# Ipad for Client Presentations



## Robert Pope (Sep 18, 2010)

Folks,

Anyone using the Ipad for showing work to potential clients? I saw a David Ziser post on usiing it and I wondered what experiences others have had?

Thanks


----------



## Destin (Sep 18, 2010)

No, But I plan on it. As soon as I get better camera gear I'll be buying an ipad to throw in my bag. In a pinch it can also be used to dump your memory card into if you need more space, or to back up photos


----------



## TundraFlyer (Sep 18, 2010)

Destin said:


> No, But I plan on it. As soon as I get better camera gear I'll be buying an ipad to throw in my bag. In a pinch it can also be used to dump your memory card into if you need more space, or to back up photos



Yeah, that would be great if it came with any type of memory slot.  Which it doesn't.  You have to buy an expensive add on from Apple that then sticks out the side.  No USB either.  Sigh!  And the above is why I don't buy anything that makes me use "their" proprietary interfaces.  Sony is starting to learn, Apple still hasn't.

- Jeff


----------



## Robin Usagani (Sep 18, 2010)

I plan on it when I do weddings.


----------



## g-fi (Sep 18, 2010)

I'll wait to see what Google's G-pad is like before I consider it. A tablet PC would do the same thing while providing all the functionality of a laptop.


----------



## Big Mike (Sep 20, 2010)

It definitely rates high on the 'wow' factor, but not so much on the user friendly or functionality factors.  

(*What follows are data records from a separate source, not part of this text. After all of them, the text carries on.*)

-- ==== Sys2Proof/Laws/OnwardTerminals.lean ====
section
/-! SUPPORT. What Terminals.lean keeps (Laws/Onward.lean). -/

namespace Sys2Proof.Machine

variable {x₀ s : State}

theorem Onward.onLichen (a0 : ℕ) (a1 : Lichen → Lichen) (h : Onward x₀ s) :
    Onward x₀ (State.onLichen a0 a1 s) := by
  dsimp only [State.onLichen]
  repeat' first | with_reducible assumption | intro _ | with_reducible apply Onward.onLio

theorem Onward.lockCond (h : Onward x₀ s) :
    Onward x₀ (State.lockCond s) := by
  dsimp only [State.lockCond]
  repeat' first | with_reducible assumption | intro _ | with_reducible apply Onward.cond

theorem Onward.signalTriggers (a0 : Blocks) (h : Onward x₀ s) :
    Onward x₀ (State.signalTriggers a0 s) := by
  dsimp only [State.signalTriggers]
  repeat' first
      | with_reducible assumption | intro _ | with_reducible apply Onward.forL | with_reducible apply Onward.forL_fst
      | with_reducible apply Onward.trigger

theorem Onward.signalEdges (a0 : Blocks) (h : Onward x₀ s) :
    Onward x₀ (State.signalEdges a0 s) := by
  dsimp only [State.signalEdges]
  repeat' first
      | with_reducible assumption | intro _ | with_reducible apply Onward.forL | with_reducible apply Onward.forL_fst
      | with_reducible apply Onward.reference

theorem Onward.signalsMoved (a0 : Blocks) (h : Onward x₀ s) :
    Onward x₀ (State.signalsMoved a0 s) := by
  dsimp only [State.signalsMoved]
  repeat' first
      | with_reducible assumption | intro _ | with_reducible apply Onward.signalTriggers
      | with_reducible apply Onward.signalEdges

theorem Onward.exchange (a0 : Ch) (a1 : BitVec 48) (h : Onward x₀ s) :
    Onward x₀ (State.exchange a0 a1 s) := by
  dsimp only [State.exchange]
  repeat' first
      | with_reducible assumption | intro _ | with_reducible apply Onward.forL | with_reducible apply Onward.forL_fst
      | with_reducible apply Onward.onLichen

theorem Onward.sampleLichens (a0 : Pins) (h : Onward x₀ s) :
    Onward x₀ (State.sampleLichens a0 s) := by
  dsimp only [State.sampleLichens]
  repeat' first
      | with_reducible assumption | intro _ | with_reducible apply Onward.ite | with_reducible apply Onward.fst_ite
      | with_reducible apply Onward.snd_ite | with_reducible apply Onward.forL | with_reducible apply Onward.forL_fst
      | with_reducible apply Onward.onLio | with_reducible apply Onward.onLichen
      | with_reducible apply Onward.exchange | with_reducible apply Onward.cond
      | with_reducible apply Onward.signalsMoved | with_reducible apply Onward.lockCond

theorem Onward.sampleTpos (a0 : Pins) (h : Onward x₀ s) :
    Onward x₀ (State.sampleTpos a0 s) := by
  dsimp only [State.sampleTpos]
  repeat' first
      | with_reducible assumption | intro _ | with_reducible apply Onward.ite | with_reducible apply Onward.fst_ite
      | with_reducible apply Onward.snd_ite | with_reducible apply Onward.forL | with_reducible apply Onward.forL_fst
      | with_reducible apply Onward.onTpg | with_reducible apply Onward.onLichen | with_reducible apply Onward.cond

theorem Onward.outCond (a0 : ℕ) (a1 : BitVec 16) (a2 : BitVec 16) (a3 : ℕ → ℕ) (h : Onward x₀ s) :
    Onward x₀ (State.outCond a0 a1 a2 a3 s) := by
  dsimp only [State.outCond]
  repeat' first
      | with_reducible assumption | intro _ | with_reducible apply Onward.ite | with_reducible apply Onward.fst_ite
      | with_reducible apply Onward.snd_ite | with_reducible apply Onward.openRound | with_reducible apply Onward.cond

theorem Onward.sampleOutputs (a0 : Pins) (h : Onward x₀ s) :
    Onward x₀ (State.sampleOutputs a0 s) := by
  dsimp only [State.sampleOutputs]
  repeat' first
      | with_reducible assumption | intro _ | with_reducible apply Onward.ite | with_reducible apply Onward.fst_ite
      | with_reducible apply Onward.snd_ite | with_reducible apply Onward.onSog | with_reducible apply Onward.outCond

theorem Onward.sampleStos (a0 : Pins) (h : Onward x₀ s) :
    Onward x₀ (State.sampleStos a0 s) := by
  dsimp only [State.sampleStos]
  repeat' first
      | with_reducible assumption | intro _ | with_reducible apply Onward.ite | with_reducible apply Onward.fst_ite
      | with_reducible apply Onward.snd_ite | with_reducible apply Onward.onSto | with_reducible apply Onward.outCond

theorem Onward.sampleErr (a0 : Pins) (h : Onward x₀ s) :
    Onward x₀ (State.sampleErr a0 s) := by
  dsimp only [State.sampleErr]
  repeat' first | with_reducible assumption | intro _ | with_reducible apply Onward.checkErrPins

theorem Onward.sampling (a0 : Pins) (h : Onward x₀ s) :
    Onward x₀ (State.sampling a0 s) := by
  dsimp only [State.sampling]
  repeat' first
      | with_reducible assumption | intro _ | with_reducible apply Onward.ite | with_reducible apply Onward.fst_ite
      | with_reducible apply Onward.snd_ite | with_reducible apply Onward.sampleErr
      | with_reducible apply Onward.sampleStos | with_reducible apply Onward.sampleOutputs
      | with_reducible apply Onward.sampleTpos | with_reducible apply Onward.sampleLichens

theorem Onward.exchangeMissed (a0 : Ch) (a1 : ℕ) (h : Onward x₀ s) :
    Onward x₀ (State.exchangeMissed a0 a1 s) := by
  dsimp only [State.exchangeMissed]
  repeat' first
      | with_reducible assumption | intro _ | with_reducible apply Onward.ite | with_reducible apply Onward.fst_ite
      | with_reducible apply Onward.snd_ite | with_reducible apply Onward.signalsMoved
      | with_reducible apply Onward.cond | with_reducible apply Onward.onLichen | with_reducible apply Onward.onLio

theorem Onward.execLichenExchangeMissed (a0 : ℕ) (a1 : Ch) (a2 : Fin 48) (h : Onward x₀ s) :
    ∀ u, (execLichenExchangeMissed a0 a1 a2 s) = .next u → Onward x₀ u := by
  intro u e
  obtain rfl := Host.Outcome.next.inj e
  repeat' first
      | with_reducible assumption | intro _ | with_reducible apply Onward.exchangeMissed
      | with_reducible apply Onward.tick

theorem Onward.discrepancy (a0 : ℕ) (h : Onward x₀ s) :
    Onward x₀ (State.discrepancy a0 s) := by
  dsimp only [State.discrepancy]
  repeat' first
      | with_reducible assumption | intro _ | with_reducible apply Onward.ite | with_reducible apply Onward.fst_ite
      | with_reducible apply Onward.snd_ite | with_reducible apply Onward.signalsMoved
      | with_reducible apply Onward.cond | with_reducible apply Onward.onLichen

theorem Onward.execDiscrepancyTimeout (a0 : ℕ) (a1 : Fin 48) (h : Onward x₀ s) :
    ∀ u, (execDiscrepancyTimeout a0 a1 s) = .next u → Onward x₀ u := by
  intro u e
  obtain rfl := Host.Outcome.next.inj e
  repeat' first
      | with_reducible assumption | intro _ | with_reducible apply Onward.discrepancy
      | with_reducible apply Onward.tick

theorem Onward.cleared144 (h : Onward x₀ s) :
    Onward x₀ (State.cleared144 s) := by
  dsimp only [State.cleared144]
  repeat' first
      | with_reducible assumption | intro _ | with_reducible apply Onward.ite | with_reducible apply Onward.fst_ite
      | with_reducible apply Onward.snd_ite | with_reducible apply Onward.onLio

theorem Onward.clearedTpf (a0 : ℕ) (h : Onward x₀ s) :
    Onward x₀ (State.clearedTpf a0 s) := by
  dsimp only [State.clearedTpf]
  repeat' first
      | with_reducible assumption | intro _ | with_reducible apply Onward.ite | with_reducible apply Onward.fst_ite
      | with_reducible apply Onward.snd_ite | with_reducible apply Onward.onTpg | with_reducible apply Onward.onLio

theorem Onward.tpfConds (a0 : ℕ) (h : Onward x₀ s) :
    Onward x₀ (State.tpfConds a0 s) := by
  dsimp only [State.tpfConds]
  repeat' first
      | with_reducible assumption | intro _ | with_reducible apply Onward.ite | with_reducible apply Onward.fst_ite
      | with_reducible apply Onward.snd_ite | with_reducible apply Onward.forL | with_reducible apply Onward.forL_fst
      | with_reducible apply Onward.cond

theorem Onward.eachLichen (a0 : Blocks → ℕ → Lichen → Lichen) (h : Onward x₀ s) :
    Onward x₀ (State.eachLichen a0 s) := by
  dsimp only [State.eachLichen]
  repeat' first
      | with_reducible assumption | intro _ | with_reducible apply Onward.ite | with_reducible apply Onward.fst_ite
      | with_reducible apply Onward.snd_ite | with_reducible apply Onward.forL | with_reducible apply Onward.forL_fst
      | with_reducible apply Onward.onLichen

theorem Onward.slotCheck (a0 : ℕ) (a1 : Bool) (h : Onward x₀ s) :
    Onward x₀ (State.slotCheck a0 a1 s) := by
  dsimp only [State.slotCheck]
  repeat' first
      | with_reducible assumption | intro _ | with_reducible apply Onward.ite | with_reducible apply Onward.fst_ite
      | with_reducible apply Onward.snd_ite | with_reducible apply Onward.raise

theorem Onward.pulseStart (a0 : ℕ) (h : Onward x₀ s) :
    Onward x₀ (State.pulseStart a0 s) := by
  dsimp only [State.pulseStart]
  repeat' first
      | with_reducible assumption | intro _ | with_reducible apply Onward.ite | with_reducible apply Onward.fst_ite
      | with_reducible apply Onward.snd_ite | with_reducible apply Onward.tpfConds
      | with_reducible apply Onward.eachLichen | with_reducible apply Onward.onTpg
      | with_reducible apply Onward.slotCheck

theorem Onward.pulseEnd (a0 : ℕ) (h : Onward x₀ s) :
    Onward x₀ (State.pulseEnd a0 s) := by
  dsimp only [State.pulseEnd]
  repeat' first
      | with_reducible assumption | intro _ | with_reducible apply Onward.ite | with_reducible apply Onward.fst_ite
      | with_reducible apply Onward.snd_ite | with_reducible apply Onward.onTpg
      | with_reducible apply Onward.slotCheck

theorem Onward.windowEnd (a0 : ℕ) (h : Onward x₀ s) :
    Onward x₀ (State.windowEnd a0 s) := by
  dsimp only [State.windowEnd]
  repeat' first
      | with_reducible assumption | intro _ | with_reducible apply Onward.ite | with_reducible apply Onward.fst_ite
      | with_reducible apply Onward.snd_ite | with_reducible apply Onward.onTpg | with_reducible apply Onward.tpfConds
      | with_reducible apply Onward.eachLichen

theorem Onward.execTestPulseStart (a0 : ℕ) (a1 : Fin 16) (h : Onward x₀ s) :
    ∀ u, (execTestPulseStart a0 a1 s) = .next u → Onward x₀ u := by
  intro u e
  obtain rfl := Host.Outcome.next.inj e
  repeat' first
      | with_reducible assumption | intro _ | with_reducible apply Onward.pulseStart
      | with_reducible apply Onward.tick

theorem Onward.execTestPulseEnd (a0 : ℕ) (a1 : Fin 16) (h : Onward x₀ s) :
    ∀ u, (execTestPulseEnd a0 a1 s) = .next u → Onward x₀ u := by
  intro u e
  obtain rfl := Host.Outcome.next.inj e
  repeat' first
      | with_reducible assumption | intro _ | with_reducible apply Onward.pulseEnd | with_reducible apply Onward.tick

theorem Onward.execMaskWindowEnd (a0 : ℕ) (a1 : Fin 16) (h : Onward x₀ s) :
    ∀ u, (execMaskWindowEnd a0 a1 s) = .next u → Onward x₀ u := by
  intro u e
  obtain rfl := Host.Outcome.next.inj e
  repeat' first
      | with_reducible assumption | intro _ | with_reducible apply Onward.windowEnd | with_reducible apply Onward.tick

theorem Onward.readbackTimeout (a0 : Ch) (a1 : ℕ) (h : Onward x₀ s) :
    Onward x₀ (State.readbackTimeout a0 a1 s) := by
  dsimp only [State.readbackTimeout]
  repeat' first
      | with_reducible assumption | intro _ | with_reducible apply Onward.ite | with_reducible apply Onward.fst_ite
      | with_reducible apply Onward.snd_ite | with_reducible apply Onward.outCond | with_reducible apply Onward.onSog

theorem Onward.execReadbackTimeout (a0 : ℕ) (a1 : Ch) (a2 : Fin 16) (h : Onward x₀ s) :
    ∀ u, (execReadbackTimeout a0 a1 a2 s) = .next u → Onward x₀ u := by
  intro u e
  obtain rfl := Host.Outcome.next.inj e
  repeat' first
      | with_reducible assumption | intro _ | with_reducible apply Onward.readbackTimeout
      | with_reducible apply Onward.tick

theorem Onward.feedbackTimeout (a0 : Ch) (a1 : ℕ) (h : Onward x₀ s) :
    Onward x₀ (State.feedbackTimeout a0 a1 s) := by
  dsimp only [State.feedbackTimeout]
  repeat' first
      | with_reducible assumption | intro _ | with_reducible apply Onward.ite | with_reducible apply Onward.fst_ite
      | with_reducible apply Onward.snd_ite | with_reducible apply Onward.outCond | with_reducible apply Onward.onSto

theorem Onward.execStoFeedbackTimeout (a0 : ℕ) (a1 : Ch) (a2 : Fin 16) (h : Onward x₀ s) :
    ∀ u, (execStoFeedbackTimeout a0 a1 a2 s) = .next u → Onward x₀ u := by
  intro u e
  obtain rfl := Host.Outcome.next.inj e
  repeat' first
      | with_reducible assumption | intro _ | with_reducible apply Onward.feedbackTimeout
      | with_reducible apply Onward.tick

theorem Onward.onDark (a0 : ℕ) (a1 : Dark → Dark) (h : Onward x₀ s) :
    Onward x₀ (State.onDark a0 a1 s) := by
  dsimp only [State.onDark]
  repeat' first | with_reducible assumption | intro _ | with_reducible apply Onward.onSog

theorem Onward.darkStart (a0 : ℕ) (h : Onward x₀ s) :
    Onward x₀ (State.darkStart a0 s) := by
  dsimp only [State.darkStart]
  repeat' first
      | with_reducible assumption | intro _ | with_reducible apply Onward.ite | with_reducible apply Onward.fst_ite
      | with_reducible apply Onward.snd_ite | with_reducible apply Onward.onDark

theorem Onward.execDarkTestStart (a0 : ℕ) (a1 : Fin 16) (h : Onward x₀ s) :
    ∀ u, (execDarkTestStart a0 a1 s) = .next u → Onward x₀ u := by
  intro u e
  obtain rfl := Host.Outcome.next.inj e
  repeat' first
      | with_reducible assumption | intro _ | with_reducible apply Onward.darkStart | with_reducible apply Onward.tick

theorem Onward.darkEnd (a0 : ℕ) (h : Onward x₀ s) :
    Onward x₀ (State.darkEnd a0 s) := by
  dsimp only [State.darkEnd]
  repeat' first
      | with_reducible assumption | intro _ | with_reducible apply Onward.ite | with_reducible apply Onward.fst_ite
      | with_reducible apply Onward.snd_ite | with_reducible apply Onward.onDark | with_reducible apply Onward.raise
      | with_reducible apply Onward.onSog | rfl | split

theorem Onward.execDarkPulseEnd (a0 : ℕ) (a1 : Fin 16) (h : Onward x₀ s) :
    ∀ u, (execDarkPulseEnd a0 a1 s) = .next u → Onward x₀ u := by
  intro u e
  obtain rfl := Host.Outcome.next.inj e
  repeat' first
      | with_reducible assumption | intro _ | with_reducible apply Onward.darkEnd | with_reducible apply Onward.tick

theorem Onward.lioCtrClear (a0 : Word) (h : Onward x₀ s) :
    Onward x₀ (State.lioCtrClear a0 s).1 := by
  dsimp only [State.lioCtrClear]
  repeat' first
      | with_reducible assumption | intro _ | with_reducible apply Onward.ite | with_reducible apply Onward.fst_ite
      | with_reducible apply Onward.snd_ite | with_reducible apply Onward.onLio

theorem Onward.execLioCtrClear (a0 : ℕ) (a1 : Reader) (a2 : Word) (h : Onward x₀ s) :
    ∀ u, (execLioCtrClear a0 a1 a2 s) = .next u → Onward x₀ u := by
  intro u e
  obtain rfl := Host.Outcome.next.inj e
  repeat' first
      | with_reducible assumption | intro _ | with_reducible apply Onward.wt | with_reducible apply Onward.lioCtrClear
      | with_reducible apply Onward.tick

theorem Onward.lioFirstUse (h : Onward x₀ s) :
    Onward x₀ (State.lioFirstUse s) := by
  dsimp only [State.lioFirstUse]
  repeat' first
      | with_reducible assumption | intro _ | with_reducible apply Onward.signalsMoved
      | with_reducible apply Onward.cond | with_reducible apply Onward.onLio

theorem Onward.tpgFirstUse (h : Onward x₀ s) :
    Onward x₀ (State.tpgFirstUse s) := by
  dsimp only [State.tpgFirstUse]
  repeat' first
      | with_reducible assumption | intro _ | with_reducible apply Onward.onLio | with_reducible apply Onward.onTpg

end Sys2Proof.Machine
end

Also, I don't know if there is a way to calibrate the display for accurate colors & tones...which may or may not be a factor for you.


----------



## Robert Pope (Sep 20, 2010)

Good points everyone -- not sure about the color calibration, either.

I do like the idea of no longer printing (or having printed) portfolio prints. Saving that expense (plus the book, pages, etc.) is nice and it would be much easier to maintain and update.

PLUS, images look better on screen than printed with ink.


----------



## supraman215 (Sep 20, 2010)

TundraFlyer said:


> Sony is starting to learn...



It's funny, I never thought this day would come. Now Sony is offering SD card slots in their cameras, phones. Crazy.


----------



## TundraFlyer (Sep 21, 2010)

As a related note, one of the problems with using something like the IPad (or any tablet for that matter) is only so many people can look at the screen at the same time.  While this is true for a binder portfolio, at least with a binder you can take individual pictures out and pass them around the table.  Different people will pause longer over different pictures.  Just some food for thought.

- Jeff


----------



## ghache (Sep 21, 2010)

for the price of the ipad, i would get a lcd TV.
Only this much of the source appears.